**** Records for the task
-- ==== Sys2Proof/Tests/Slice0.lean ====
section
/-! SUPPORT. Tests of one step or one operation, with results from spec/95_test_vectors.md or from a rule's own
example; and, for each obligation with hypotheses, a state and operands that meet them (`witness_…`). -/

namespace Sys2Proof.Machine

/-! ## Well-formedness -/

theorem test_wf_refuses_wide_ratio : (Instr.modInit 65536 false).wf = false := by decide
theorem test_wf_refuses_high_sample : (Instr.modSample 32768).wf = false := by decide
theorem test_wf_refuses_low_sample : (Instr.modSample (-32769)).wf = false := by decide
theorem test_wf_refuses_wide_step : (Instr.modStep 32768 true).wf = false := by decide
theorem test_wf_takes_the_limits :
    [Instr.modInit 65535 true, .modInit 0 false, .modSample (-32768), .modSample 32767, .modStep (-32768) true].all
      Instr.wf = true := by decide

/-! ## Decoding, by words written out from R113's patterns (95_test_vectors.md section 4; R117) -/

theorem test_decode_mod :
    decode 0b00000000000001000000000000010000 = .ok (.modInit 4 false) ∧
    decode 0b00000000000000010000000100010000 = .ok (.modInit 1 true) ∧
    decode 0b00000000000000000000000000010001 = .ok .modPrime ∧
    decode 0b01000000000000000000000000010010 = .ok (.modSample 16384) ∧
    decode 0b11111111111111110000000000010010 = .ok (.modSample (-1)) ∧
    decode 0b01111111111111110000000100010011 = .ok (.modStep 32767 true) ∧
    decode 0b10000000000000000000000000010011 = .ok (.modStep (-32768) false) ∧
    decode 0b00000000000000000000000000010100 = .ok .modEnd := by decide

theorem test_decode_xpt :
    decode 0b00000000000000000000000100100000 = .ok (.xptCs true) ∧
    decode 0b00000000000000000000000000100000 = .ok (.xptCs false) ∧
    decode 0b00000000000000001010010100100001 = .ok (.xptXfer 0xA5) := by decide

theorem test_decode_bsc :
    decode 0b00000000000000000000000000110000 = .ok .bscInit ∧
    decode 0b00000000000000000000000100110001 = .ok (.bscRead 1) ∧
    decode 0b00000000000000000000000000110010 = .ok (.bscWrite 0) := by decide

theorem test_decode_str :
    decode 0b00000000000000000000000001000000 = .ok .strCfg ∧
    decode 0b00000000000000000000000001000001 = .ok .strStart := by decide

theorem test_decode_illegal :
    decode 0 = .error (.unassignedOpcode 0) ∧ decode 0x00000042 = .error (.unassignedOpcode 0x42) ∧
    decode 0x00000210 = .error (.reservedBits "MOD_INIT") ∧
    decode 0x00000112 = .error (.reservedBits "MOD_SAMPLE") ∧
    decode 0x00010021 = .error (.reservedBits "XPT_XFER") := by decide

/-- The table's question: MOD_PRIME, eight bits given. -/
theorem test_table_word : decodeTableWord 8 0x11 = some .modPrime ∧ decodeTableWord 32 0x15 = none := by decide

/-! ## The modulator's arithmetic (vectors M1 to M4, M8) -/

theorem test_step_nonInv :
    accStep .nonInv 0 0 0 = ⟨32768, 32768, false, false⟩ ∧
    accStep .nonInv (BitVec.ofInt 32 (-32766)) 3 0 = ⟨2, 5, false, false⟩ ∧
    accStep .nonInv 32773 33 0 = ⟨6, 39, true, false⟩ ∧
    accStep .nonInv 49152 32768 16384 = ⟨32769, 49153, true, false⟩ := by decide

theorem test_step_invFb :
    accStep .invFb 32767 32767 0 = ⟨BitVec.ofInt 32 (-1), 32766, false, false⟩ ∧
    accStep .invFb (BitVec.ofInt 32 (-2)) (BitVec.ofInt 32 (-5)) 0 = ⟨32765, 32760, true, false⟩ := by decide

theorem test_step_literal :
    accStep .literal (BitVec.ofInt 32 (-32767)) (BitVec.ofInt 32 (-32767)) 0 =
      ⟨BitVec.ofInt 32 (-65534), BitVec.ofInt 32 (-98301), true, false⟩ := by decide

/-- R148: the sum 2^31 leaves the range; it is stored as -2^31. -/
theorem test_step_overflow (pol : Polarity) : (accStep pol 0x7FFFFFFF 1 0).overflow = true := by
  cases pol <;> decide

/-- R149's example, and vector M7's third row: 1, 1 after PACK = 0x2D with 6 bits push 0xB7. -/
theorem test_packer :
    (([false, true, true, false, true, false, false, true].foldl Mod.packBit Mod.reset).mq = [0x69]) ∧
    ([true, true].foldl Mod.packBit { Mod.reset with pack := 0x2D, nbits := 6 }) =
      { Mod.reset with pack := 0xB7, nbits := 0, mq := [0xB7] } := by decide

/-- R150: a queue within its depth is not full, one at its depth is. -/
theorem test_queue_depth :
    queueFull (.bounded 1) [1] = false ∧ queueFull (.bounded 1) [1, 2] = true ∧
    queueFull .unbounded [1, 2] = false := by decide

/-! ## Derived numbers (vectors S1, M11, B7; R260) -/

theorem test_divisor :
    baudDivisor 16000000 8000 4 = 124 ∧ baudDivisor 16000000 16000 4 = 62 ∧
    baudDivisor 16000000 8000 3 = 166 ∧ baudDivisor 16000000 16000 8 = 30 := by decide

theorem test_stream_length :
    streamBytes 3 4 = 3 ∧ streamBytes 5 7 = 8 ∧ droppedBits 5 7 = 6 ∧ streamBytes 1 3 = 0 ∧
    droppedBits 2 1 = 4 := by decide

theorem test_exchange_counts :
    readExchanges 1 1 = 524 ∧ readExchanges 8 100 = 630 ∧ writeExchanges 2 3 3 = 529 ∧
    contractMax 1024 = 4 := by decide

/-! ## Small states -/

/-- The state in which the next turn is given. -/
def atTurn (t : Turn) (s : State) : State := s.withEnv { s.env with turns := [t] }

/-- After reset, with the card ready. -/
def ready : State := State.reset.withSession .ready

/-- IOSEQ at a line, with CARD's next answer. -/
def atLine (p : IoPos) (rx : Byte) : State :=
  ((ready.startIo p).withXpt { ready.xpt with csN := false }).withEnv { ready.env with cardScript := [rx] }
********
*What you should do:*
For every line in the entries above that contains "Instr", add one to a count, and give that number by itself.

*Reply to the exercise:*
6